[RECORDS SUPPLIED Boundary: Start]

-- ==== Sys2Proof/Machine/Step.lean ====
section
/-! DEFINITION. One step of the block: the next command of the host is executed whole (20_memory.md R110). -/

namespace Sys2Proof.Machine

/-- With no command on the port nothing happens (assumption 3); else the next one is taken from the port and
executed to completion. -/
def step (s : State) : Host.Outcome State Fault Refusal :=
  match s.port with
  | [] => .next s
  | c :: rest => exec c.toInstr (s.setPort rest)

/-- The MIDI message of a table row's word put first on the port, where `step` takes its next command, of a block that
executes messages: R374 refuses them undecoded unless the block is ready, so one that is not ready is booted first, as R435
asks of the host. A program is the host's command stream, given from outside (assumption 3). -/
def State.withFetchWord (s : State) (nbits w : Nat) : State :=
  s.booted.setPort (.midi (tableMessage (w % 2 ^ nbits)) :: s.port)

end Sys2Proof.Machine
end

[RECORDS SUPPLIED Boundary: End]

— WORK INSTRUCTION —
Write the data out once more. Keep every word the same.

— YOUR RESPONSE —
-- ==== Sys2Proof/Machine/Step.lean ====
section
/-! DEFINITION. One step of the block: the next command of the host is executed whole (20_memory.md R110). -/

namespace Sys2Proof.Machine

/-- With no command on the port nothing happens (assumption 3); else the next one is taken from the port and
executed to completion. -/
def step (s : State) : Host.Outcome State Fault Refusal :=
  match s.port with
  | [] => .next s
  | c :: rest => exec c.toInstr (s.setPort rest)

/-- The MIDI message of a table row's word put first on the port, where `step` takes its next command, of a block that
executes messages: R374 refuses them undecoded unless the block is ready, so one that is not ready is booted first, as R435
asks of the host. A program is the host's command stream, given from outside (assumption 3). -/
def State.withFetchWord (s : State) (nbits w : Nat) : State :=
  s.booted.setPort (.midi (tableMessage (w % 2 ^ nbits)) :: s.port)

end Sys2Proof.Machine
end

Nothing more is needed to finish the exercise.